CM: Throughout Some Kind of Fairy Tale, characters refer to the beings Tara claims to have lived with as fairies, but she says they would reject that name. Although they’re very different to the Tooth Fairy, there’s a similar sense that these beings have immense knowledge but also brutality in them. In childhood, most people are subjected to a deluge of flower fairies and sanitised and Disneyfied fairy tales. When did you first become aware of the darker side of fairy tales?
GJ: I have a very old book in which the illustrations are scary. I had it as a child – still have it. It sat utterly at odds with other illustrations. Then much later I began to read people like Jung and Bettelheim et al and it occurred to me that when the shadow steps out, not only is it sometimes not sweet, but sometimes it stays out. The djinn that doesn’t want to go back in the bottle is a much better way of apprehending this than with the sanitised Victorian flower fairy. It led me to speculate how they would feel about being portrayed in this way. But there are other antecedents. Puck in A Midsummer Night’s Dream is not being compassionate but vicious when he/she says “Shall we their fond pageant see?/Lord, what fools these mortals be!” When you read J M Barrie (as opposed to watching a pantomime or a Disney version), Tinkerbell is a spiteful little creature and Peter Pan was initially conceived as the antagonist, which is why he is  menacing in the early sequences; Barrie said he changed his mind half way through and introduced Hook as the new antagonist. So the real, dangerous nature of these beings is in evidence in literature but it has been obscured by the Victorian lace-wings and the acorn-cup.

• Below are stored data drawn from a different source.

-- ==== Sys2Proof/Tests/Slice0.lean ====
section
/-! SUPPORT. The model's own tests: well-formedness, decoding of words written out from the encodings of
spec/30_encoding.md, one step per instruction against spec/95_test_vectors.md, and a witness for the
hypotheses of each statement that has some. -/

namespace Sys2Proof.Tests

open Sys2Proof Sys2Proof.Machine

/-! ## Helpers -/

/-- The state an outcome goes on in. -/
def next? : Host.Outcome State Fault Refusal → Option State
  | .next s => some s
  | .fault _ | .refused _ => none

/-- The state after reset with the backlight bit as given. -/
def lit (on : Bool) : State := { State.reset with backlightOn := on }

/-- The same with the answers to the next bus writes. -/
def answering (answers : List BusAnswer) (on : Bool) : State := { lit on with bus := ⟨answers, .ok, [], .elapsed⟩ }

/-- The same with the ends of the next waits: those given end or not, and no later wait ends. -/
def waiting (waits : List WaitAnswer) (on : Bool) : State := { lit on with bus := ⟨[], .ok, waits, .notYet⟩ }

/-- The trace of nibble transactions, written as their bytes: three writes, the waits 100, 500 and 100. -/
def pulses : List Byte → List DpeEvent
  | a :: b :: c :: rest => [.W a, .D 100, .W b, .D 500, .W c, .D 100] ++ pulses rest
  | _ => []

/-- The DPE's trace after an instruction. -/
def traceOf (i : Instr) (s : State) : Option (List DpeEvent) := (next? (exec i s)).map State.dpeTrace

/-- The DPE's responses after an instruction. -/
def dpeResults (i : Instr) (s : State) : Option (List Response) := (next? (exec i s)).map State.dpeResponses

/-- The TFD's responses after an instruction. -/
def tfdResults (i : Instr) (s : State) : Option (List Response) := (next? (exec i s)).map State.tfdResponses

/-- A TFD whose next transfer is answered. -/
def frameAnswer (answer : TransferAnswer) : State := { State.reset with transferAfter := answer }

/-! ## Well-formedness: an ill-formed term for each check, which the check refuses -/

theorem test_wf_refuses_sixteen_glyphs :
    (Instr.loadCustomChars (List.replicate 16 (List.replicate 8 0))).wf = false := by decide
theorem test_wf_refuses_seven_rows : (Instr.loadCustomChars [[1, 2, 3, 4, 5, 6, 7]]).wf = false := by decide
theorem test_wf_refuses_read_bit : (Instr.busByte 0x4 true true true false).wf = false := by decide
theorem test_wf_refuses_other_wait : (Instr.pause 7).wf = false := by decide
theorem test_wf_refuses_other_command : (Instr.sendCmd 0x55).wf = false := by decide
theorem test_wf_masks_refuse_equal : (Config.masksOk { defaultConfig with enMask := 0x01 }) = false := by decide
theorem test_wf_masks_refuse_two_bits : (Config.masksOk { defaultConfig with enMask := 0x0C }) = false := by decide
theorem test_wf_masks_default : defaultConfig.masksOk = true := by decide

/-! ## Decoding: words written out from R58, R52, R53, R51, R46, R50 and R59 -/

theorem test_decode_init : decodeRow .opw [0b00000000] = .ok (.init) := by decide
theorem test_decode_writeChar : decodeRow .opw [0b00000001, 0x41] = .ok (.writeChar 0x41) := by decide
theorem test_decode_displayString : decodeRow .opw [0b00000010, 0b00000011, 0x48, 0x69] = .ok (.displayString [0x48, 0x69] .L4) := by decide
theorem test_decode_displayStringAt : decodeRow .opw [0b00000011, 0b00000010, 0x6B, 0x41] = .ok (.displayStringAt [0x41] .L3 0x6B) := by decide
theorem test_decode_clear : decodeRow .opw [0b00000100] = .ok (.clear) := by decide
theorem test_decode_backlight : decodeRow .opw [0b00000101, 0b00000001] = .ok (.backlight true) := by decide
theorem test_decode_loadCustomChars : decodeRow .opw [0b00000110, 0b00000001, 1, 2, 3, 4, 5, 6, 7, 8] = .ok (.loadCustomChars [[1, 2, 3, 4, 5, 6, 7, 8]]) := by decide
theorem test_decode_reserved7 : decodeRow .opw [0b00000111] = .ok (.reserved7) := by decide
theorem test_decode_readFrame : decodeRow .opw [0b00001000] = .ok (.readFrame) := by decide
theorem test_decode_getTemperature : decodeRow .opw [0b00001001] = .ok (.getTemperature) := by decide
theorem test_decode_internalCelsius : decodeRow .opw [0b00001010, 0x01, 0x90] = .ok (.internalCelsius 400) := by decide
theorem test_decode_thermocoupleCelsius : decodeRow .opw [0b00001011, 0xFC, 0x18] = .ok (.thermocoupleCelsius (-1000)) := by decide
theorem test_decode_decode : decodeRow .opw [0b00001100, 0x12, 0x34, 0x56, 0x78] = .ok (.decode 0x12345678) := by decide
theorem test_decode_reservedD : decodeRow .opw [0b00001101] = .ok (.reservedD) := by decide
theorem test_decode_reservedE : decodeRow .opw [0b00001110] = .ok (.reservedE) := by decide
theorem test_decode_reservedF : decodeRow .opw [0b00001111] = .ok (.reservedF) := by decide
theorem test_decode_cmdClear : decodeRow .lcdCmd [0b00000001] = .ok (.cmdClear) := by decide
theorem test_decode_cmdHome : decodeRow .lcdCmd [0b00000010] = .ok (.cmdHome) := by decide
theorem test_decode_cmdReset4 : decodeRow .lcdCmd [0b00000011] = .ok (.cmdReset4) := by decide
theorem test_decode_cmdEntry : decodeRow .lcdCmd [0b00000110] = .ok (.cmdEntry) := by decide
theorem test_decode_cmdDispctl : decodeRow .lcdCmd [0b00001100] = .ok (.cmdDispctl) := by decide
theorem test_decode_cmdFuncset : decodeRow .lcdCmd [0b00101000] = .ok (.cmdFuncset) := by decide
theorem test_decode_setCgramByte : decodeRow .lcdCmd [0b01100001] = .ok (.setCgramByte 0b100001) := by decide
theorem test_decode_setDdramByte : decodeRow .lcdCmd [0b11000101] = .ok (.setDdramByte 0b1000101) := by decide
theorem test_decode_data : decodeRow .lcdData [0b10100101] = .ok (.data 0xA5) := by decide
theorem test_decode_busByte : decodeRow .busByte [0b01001101] = .ok (.busByte 0x4 true true false true) := by decide
theorem test_decode_rawBacklight : decodeRow .rawBl [0b00001000] = .ok (.rawBacklight true) := by decide
theorem test_decode_frame : decodeRow .frame [0b10000000, 0b00000110, 0b10000000, 0b00011010] = .ok (.frame true 1 true false true 1 true 2) := by decide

CM: In Some Kind of Fairy Tale, the horrifying true story of Bridget Cleary is referenced both in quotes from the court transcript and by Tara’s psychiatrist. Where did you find out about this story and how did it feed into your writing?
GJ: This story was a scandal in Ireland and I stumbled across it in the somewhat academic magazine Folklore, which has been going since 1878, just before the burning of Bridget Cleary. The scandal is better known in Ireland than it is here but the court transcripts detail the full horror. It was after all only a century ago and I read the transcripts with mounting horror. I’m sure some of the defendants believed what they thought they had done. The point was an entire little clan group joined in, encouraged by a shanachie (traditional Irish storyteller) who also acted as wise-man to the community. It’s there in the story to remind us how belief works in a community, but running two-ways. On the one hand it helps you to doubt Tara’s story but on the other hand it shows you how easy it would have been to blame Richie for Tara’s disappearance.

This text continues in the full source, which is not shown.